**Exercise details:**
Up to and including the line with "have hq265 := le_prescale_iff hz 265 h1", output the records exactly as they appear.

**Records supplied:**
• • • •
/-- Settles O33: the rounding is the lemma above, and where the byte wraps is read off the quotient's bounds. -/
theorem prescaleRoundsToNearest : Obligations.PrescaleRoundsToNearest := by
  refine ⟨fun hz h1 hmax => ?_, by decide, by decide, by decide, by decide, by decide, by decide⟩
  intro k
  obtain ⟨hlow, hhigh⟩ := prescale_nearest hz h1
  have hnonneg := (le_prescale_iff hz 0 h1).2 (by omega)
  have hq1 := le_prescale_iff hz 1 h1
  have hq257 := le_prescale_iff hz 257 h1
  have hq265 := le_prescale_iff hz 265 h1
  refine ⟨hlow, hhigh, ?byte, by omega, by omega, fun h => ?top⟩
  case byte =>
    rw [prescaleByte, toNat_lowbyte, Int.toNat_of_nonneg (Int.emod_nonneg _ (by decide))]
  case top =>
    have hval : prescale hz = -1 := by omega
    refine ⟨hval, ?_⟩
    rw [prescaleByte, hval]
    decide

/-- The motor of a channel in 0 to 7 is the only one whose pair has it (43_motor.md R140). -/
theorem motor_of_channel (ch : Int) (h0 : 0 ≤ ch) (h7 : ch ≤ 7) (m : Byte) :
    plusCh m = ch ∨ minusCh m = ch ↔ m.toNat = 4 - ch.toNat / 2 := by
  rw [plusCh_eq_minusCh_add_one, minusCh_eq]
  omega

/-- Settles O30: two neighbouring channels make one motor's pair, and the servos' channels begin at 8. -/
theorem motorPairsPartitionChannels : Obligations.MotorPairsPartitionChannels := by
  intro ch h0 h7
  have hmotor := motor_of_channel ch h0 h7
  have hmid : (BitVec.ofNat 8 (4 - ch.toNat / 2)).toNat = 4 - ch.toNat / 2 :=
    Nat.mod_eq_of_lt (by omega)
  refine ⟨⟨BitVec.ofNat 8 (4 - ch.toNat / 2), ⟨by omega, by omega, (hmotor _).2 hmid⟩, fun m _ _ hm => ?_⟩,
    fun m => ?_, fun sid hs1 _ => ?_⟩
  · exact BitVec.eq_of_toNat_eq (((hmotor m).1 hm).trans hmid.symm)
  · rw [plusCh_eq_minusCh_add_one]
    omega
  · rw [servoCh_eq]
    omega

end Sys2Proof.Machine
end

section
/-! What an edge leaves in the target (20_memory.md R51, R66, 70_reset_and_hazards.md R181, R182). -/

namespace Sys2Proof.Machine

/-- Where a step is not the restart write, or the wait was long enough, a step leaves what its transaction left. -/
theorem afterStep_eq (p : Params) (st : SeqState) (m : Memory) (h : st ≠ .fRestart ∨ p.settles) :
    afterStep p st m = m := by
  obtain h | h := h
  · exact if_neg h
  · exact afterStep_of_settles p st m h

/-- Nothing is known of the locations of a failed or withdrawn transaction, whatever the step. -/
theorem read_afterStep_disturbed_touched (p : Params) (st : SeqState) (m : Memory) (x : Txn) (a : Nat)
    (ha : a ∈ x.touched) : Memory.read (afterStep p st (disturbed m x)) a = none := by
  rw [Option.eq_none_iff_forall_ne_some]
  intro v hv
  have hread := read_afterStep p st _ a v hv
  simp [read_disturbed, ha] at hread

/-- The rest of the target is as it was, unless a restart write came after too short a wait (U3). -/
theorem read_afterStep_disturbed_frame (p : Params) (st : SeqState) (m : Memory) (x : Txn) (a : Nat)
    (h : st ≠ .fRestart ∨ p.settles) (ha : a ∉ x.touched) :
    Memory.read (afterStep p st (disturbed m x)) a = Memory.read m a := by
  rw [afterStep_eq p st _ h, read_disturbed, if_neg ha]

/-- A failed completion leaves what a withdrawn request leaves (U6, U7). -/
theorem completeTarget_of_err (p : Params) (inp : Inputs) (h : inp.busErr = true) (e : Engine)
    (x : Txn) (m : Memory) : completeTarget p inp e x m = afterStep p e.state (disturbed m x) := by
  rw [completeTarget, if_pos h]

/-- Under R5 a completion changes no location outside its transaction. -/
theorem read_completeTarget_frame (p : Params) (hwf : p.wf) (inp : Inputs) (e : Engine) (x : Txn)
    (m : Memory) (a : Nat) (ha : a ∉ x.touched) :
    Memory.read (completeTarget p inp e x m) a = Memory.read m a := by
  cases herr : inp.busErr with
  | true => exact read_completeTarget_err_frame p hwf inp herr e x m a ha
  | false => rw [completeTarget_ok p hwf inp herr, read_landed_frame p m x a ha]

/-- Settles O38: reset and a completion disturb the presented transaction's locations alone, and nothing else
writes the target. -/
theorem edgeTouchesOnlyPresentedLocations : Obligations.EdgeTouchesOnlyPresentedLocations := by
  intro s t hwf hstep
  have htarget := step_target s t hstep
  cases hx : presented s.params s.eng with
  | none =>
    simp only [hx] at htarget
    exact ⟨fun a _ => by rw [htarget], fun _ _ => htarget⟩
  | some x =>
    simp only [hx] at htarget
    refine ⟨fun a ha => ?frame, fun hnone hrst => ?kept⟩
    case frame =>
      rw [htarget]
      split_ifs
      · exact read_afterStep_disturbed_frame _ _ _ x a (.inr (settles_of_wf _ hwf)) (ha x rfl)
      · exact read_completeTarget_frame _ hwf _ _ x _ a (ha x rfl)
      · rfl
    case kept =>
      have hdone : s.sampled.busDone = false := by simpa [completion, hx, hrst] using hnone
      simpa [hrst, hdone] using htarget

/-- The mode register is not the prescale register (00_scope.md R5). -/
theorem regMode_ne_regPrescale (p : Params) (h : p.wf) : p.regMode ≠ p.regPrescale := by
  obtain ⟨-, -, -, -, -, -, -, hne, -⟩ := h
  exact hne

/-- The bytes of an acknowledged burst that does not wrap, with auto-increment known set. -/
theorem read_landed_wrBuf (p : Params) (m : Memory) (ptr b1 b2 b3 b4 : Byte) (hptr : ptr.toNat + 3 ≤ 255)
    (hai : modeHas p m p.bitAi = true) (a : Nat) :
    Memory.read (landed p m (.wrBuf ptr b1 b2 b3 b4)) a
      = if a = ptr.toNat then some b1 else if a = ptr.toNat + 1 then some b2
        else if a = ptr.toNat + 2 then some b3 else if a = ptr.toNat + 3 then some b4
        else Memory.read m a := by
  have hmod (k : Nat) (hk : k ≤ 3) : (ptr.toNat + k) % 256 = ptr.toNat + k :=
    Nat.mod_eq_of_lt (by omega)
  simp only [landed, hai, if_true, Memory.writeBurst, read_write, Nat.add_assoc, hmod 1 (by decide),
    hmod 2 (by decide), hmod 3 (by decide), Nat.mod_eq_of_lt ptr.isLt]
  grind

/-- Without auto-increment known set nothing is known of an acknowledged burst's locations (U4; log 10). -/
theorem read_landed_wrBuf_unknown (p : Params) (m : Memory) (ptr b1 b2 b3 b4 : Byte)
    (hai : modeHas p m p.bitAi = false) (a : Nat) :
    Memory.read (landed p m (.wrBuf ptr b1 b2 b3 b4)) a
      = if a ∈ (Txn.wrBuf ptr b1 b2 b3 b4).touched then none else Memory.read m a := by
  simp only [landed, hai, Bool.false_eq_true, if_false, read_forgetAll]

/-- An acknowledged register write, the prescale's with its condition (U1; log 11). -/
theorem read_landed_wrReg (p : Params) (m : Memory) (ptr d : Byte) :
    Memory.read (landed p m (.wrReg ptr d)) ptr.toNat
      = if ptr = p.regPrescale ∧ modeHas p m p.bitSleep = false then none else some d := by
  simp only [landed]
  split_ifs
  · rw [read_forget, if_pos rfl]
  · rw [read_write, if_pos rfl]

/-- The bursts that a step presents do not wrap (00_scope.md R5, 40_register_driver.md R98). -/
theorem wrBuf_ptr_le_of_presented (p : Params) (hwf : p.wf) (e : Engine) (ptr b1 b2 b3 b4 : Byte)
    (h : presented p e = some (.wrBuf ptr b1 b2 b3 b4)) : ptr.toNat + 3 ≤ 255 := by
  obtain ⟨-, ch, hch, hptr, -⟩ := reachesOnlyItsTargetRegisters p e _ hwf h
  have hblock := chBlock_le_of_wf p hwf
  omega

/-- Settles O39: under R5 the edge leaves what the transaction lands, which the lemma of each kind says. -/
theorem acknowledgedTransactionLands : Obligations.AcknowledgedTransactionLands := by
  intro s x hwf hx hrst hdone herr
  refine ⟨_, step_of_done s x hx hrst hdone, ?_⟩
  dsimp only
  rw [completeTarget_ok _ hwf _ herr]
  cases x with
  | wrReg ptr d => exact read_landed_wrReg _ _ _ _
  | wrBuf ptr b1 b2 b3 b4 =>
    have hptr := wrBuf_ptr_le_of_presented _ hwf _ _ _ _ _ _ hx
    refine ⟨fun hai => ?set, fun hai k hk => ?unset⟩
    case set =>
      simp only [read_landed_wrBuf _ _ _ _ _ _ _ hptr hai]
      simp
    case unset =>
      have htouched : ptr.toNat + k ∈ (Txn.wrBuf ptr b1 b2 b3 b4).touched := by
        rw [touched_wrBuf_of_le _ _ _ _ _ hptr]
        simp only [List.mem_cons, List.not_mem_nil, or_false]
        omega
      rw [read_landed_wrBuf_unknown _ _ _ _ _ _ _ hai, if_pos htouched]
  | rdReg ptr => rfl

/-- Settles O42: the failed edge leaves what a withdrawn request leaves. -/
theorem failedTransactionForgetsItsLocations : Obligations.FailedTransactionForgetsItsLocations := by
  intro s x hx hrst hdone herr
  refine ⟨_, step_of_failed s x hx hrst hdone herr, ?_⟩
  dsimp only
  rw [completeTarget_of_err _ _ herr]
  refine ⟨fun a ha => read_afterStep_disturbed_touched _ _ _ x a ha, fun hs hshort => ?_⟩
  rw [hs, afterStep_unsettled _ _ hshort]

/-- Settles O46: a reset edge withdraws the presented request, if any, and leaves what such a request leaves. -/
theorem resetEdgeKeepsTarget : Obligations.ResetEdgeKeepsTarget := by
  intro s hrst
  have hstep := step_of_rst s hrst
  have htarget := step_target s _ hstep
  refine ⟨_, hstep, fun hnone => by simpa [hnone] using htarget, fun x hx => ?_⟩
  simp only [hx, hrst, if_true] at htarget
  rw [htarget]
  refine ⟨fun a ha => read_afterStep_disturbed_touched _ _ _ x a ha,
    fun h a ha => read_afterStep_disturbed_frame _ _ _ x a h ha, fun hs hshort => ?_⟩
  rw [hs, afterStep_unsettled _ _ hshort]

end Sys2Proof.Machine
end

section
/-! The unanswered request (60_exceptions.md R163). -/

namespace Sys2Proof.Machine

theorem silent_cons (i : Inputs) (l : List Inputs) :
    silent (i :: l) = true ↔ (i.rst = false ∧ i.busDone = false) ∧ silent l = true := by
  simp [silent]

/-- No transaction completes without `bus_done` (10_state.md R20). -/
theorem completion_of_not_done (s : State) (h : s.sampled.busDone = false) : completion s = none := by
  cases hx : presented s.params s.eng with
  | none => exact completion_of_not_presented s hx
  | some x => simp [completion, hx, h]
• • • •
**Task solution:**
/-- Settles O33: the rounding is the lemma above, and where the byte wraps is read off the quotient's bounds. -/
theorem prescaleRoundsToNearest : Obligations.PrescaleRoundsToNearest := by
  refine ⟨fun hz h1 hmax => ?_, by decide, by decide, by decide, by decide, by decide, by decide⟩
  intro k
  obtain ⟨hlow, hhigh⟩ := prescale_nearest hz h1
  have hnonneg := (le_prescale_iff hz 0 h1).2 (by omega)
  have hq1 := le_prescale_iff hz 1 h1
  have hq257 := le_prescale_iff hz 257 h1
  have hq265 := le_prescale_iff hz 265 h1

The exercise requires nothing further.